2009-01-22 Thread Martin Burnicki
Phreon,

phr...@gmail.com wrote:
 On Jan 22, 8:57 am, Martin Burnicki martin.burni...@meinberg.de
 wrote:
[...]
 And yes, the refid of a refclock can be set in ntp.conf, e.g.:

 server 172.127.8.0 mode 2# sets the refid to DCFa
 fudge 172.127.8.0 refid STC  # changes the refid to STC  ;-)
 
 So other than using ntptrace to see if the refclock is reported as an
 upstream server (an unlikely stratum 0) or something else, there's
 really no way to know what the heck it  is in reality. 

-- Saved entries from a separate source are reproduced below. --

/-- A DRAM read attaches to its line's register at once (R375); a read that needs a register of its own waits behind the
reads that wait and could have one (R376, R377). -/
def missStart (m : Core) (w : MissWait) : Core :=
  if missRoom m w && ((m.ca.miss.any fun x => decide (x.2.line = w.line)) || !(m.ca.missWait.any fun v => missRoom m v)) then
    missPlace m w
  else modCa m fun c => { c with missWait := c.missWait ++ [w] }

/-! ### Stream prefetch (R390 to R395) -/

/-- Whether a line may be prefetched (R377, R395). -/
def prefetchOk (m : Core) (l : Int) : Bool :=
  let la : LineAddr := BitVec.ofNat 46 l.toNat
  prefetchOn m && decide (0 ≤ l) && decide (l < 2 ^ 42) && decide (homeOf m m.cfg.epoch la = some (nodeId m))
    && !lineNear m la && missFree m .prefetch

/-- A prefetch of one line. -/
def prefetch (m : Core) (l : Int) : Core :=
  tally .hlc 2 1 (missStart m { reader := .prefetch, line := BitVec.ofNat 46 l.toNat, install := false
                                cls := 8 * b1 m.cfg.epoch })

/-- The lines that a tracker prefetches, from `k` to the depth (R394): a line that may not be prefetched does not move the
furthest line. -/
def prefetchRun (m : Core) (la : Nat) (stride : Int) (far : Int) (depth : Nat) : Nat → Core × Int
  | 0 => (m, far)
  | fuel + 1 =>
    let k := depth - fuel
    let l := (la : Int) + k * stride
    if (k : Int) ≤ far || !prefetchOk m l then prefetchRun m la stride far depth fuel
    else prefetchRun (prefetch m l) la stride (k : Int) depth fuel

/-- A training read of a line (R390 to R394). `far` counts how many strides beyond the last line are prefetched. -/
def train (m : Core) (l : LineAddr) : Core :=
  if !hlcOn m then m else
    let dist (x : Stream) : Int := (l.toNat : Int) - x.last.toNat
    match (List.range 32).find? (fun i => match tfind m.ca.streams i with
        | some x => decide (dist x ≠ 0) && decide (-64 ≤ dist x) && decide (dist x ≤ 64)
        | none => false) with
    | none =>
      modCa m fun c => { c with streams := tset c.streams c.tptr { last := l }, tptr := (c.tptr + 1) % 32 }
    | some i =>
      let x := tget { last := l } m.ca.streams i
      let d := dist x
      let same := decide (d = x.stride)
      let conf := if same then min (x.conf + 1) 3 else 1
      let far := if same then max (x.far - 1) 0 else 0
      let r := if 2 ≤ conf then prefetchRun m l.toNat d far (rfld m 0x1410 12 8) (rfld m 0x1410 12 8) else (m, far)
      modCa r.1 fun c => { c with streams := tset c.streams i { last := l, stride := d, conf := conf, far := r.2 } }

/-! ### Reading memory (R109, Table LCA-2) -/

/-- The kinds of memory read of Table LCA-2 that a transaction makes. -/
inductive RdKind where
  | demand | other | alcFill
  deriving DecidableEq, Repr

/-- HTE `h` has its data. -/
def gotData (m : Core) (h : Nat) (d : LineData) (p : Bool) : Core :=
  modHte m h fun x => { x with buf := d, bufPoison := p, haveBuf := true }

/-- An HLC hit, counted for its class; an ALC fill invalidates the copy (Table LCA-2). -/
def hlcHit (m : Core) (l : LineAddr) (kind : RdKind) (cls : Nat) : Core :=
  let m := tally .hlc (0x10 + cls % 8) 1 m
  if kind = .alcFill then hlcInval m l .clean else m

/-- The siding's copy of a line, while lookups are made (R398). -/
def sidingLook (m : Core) (l : LineAddr) : Option CLine :=
  if hlcOn m then (sidingKey m l).bind (tfind m.ca.siding) else none

/-- A siding hit: a demand read moves the line into the HLC, an ALC fill invalidates it (Table LCA-2, R397). -/
def sidingHit (m : Core) (x : CLine) (kind : RdKind) (cls : Nat) : Core :=
  let m := tally .hlc 1 1 m
  match kind with
  | .demand => hlcInstall (sidingFree m x.line) x cls
  | .alcFill => sidingInval m x.line
  | .other => m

Right. However, there are institutes like the German PTB (www.ptb.de) who
are operating their own public NTP servers and have fudged their refid to
PTB.
 
 I can't say 
 that idea gives me a warm, fuzzy feeling. Correct me if I'm wrong, but
 my non-caffeinated brain is telling me someone driven by a budget
 could set up a server using nothing but it's LCL clock as a source but
 fudge the ID to be something else.

If the server is operated by a trusted intitution then this is OK. 

If the server belongs to the public pool servers then a large offset will be
noticed and the server removed from the pool.

Using some server on the internet without knowing who operates them is not
good policy, and you're on your own risk. Anyway, if you'd configure
several upstream servers then a freewheeling stratum 1 should automatically
be detected and discarded.

 On an isolated network, there'd be 
 no way to detect this (assuming for this academic argument you don't
 wear a reasonably accurate watch). I can imagine a group of such
 servers peering with each other endlessly hunting around themselves.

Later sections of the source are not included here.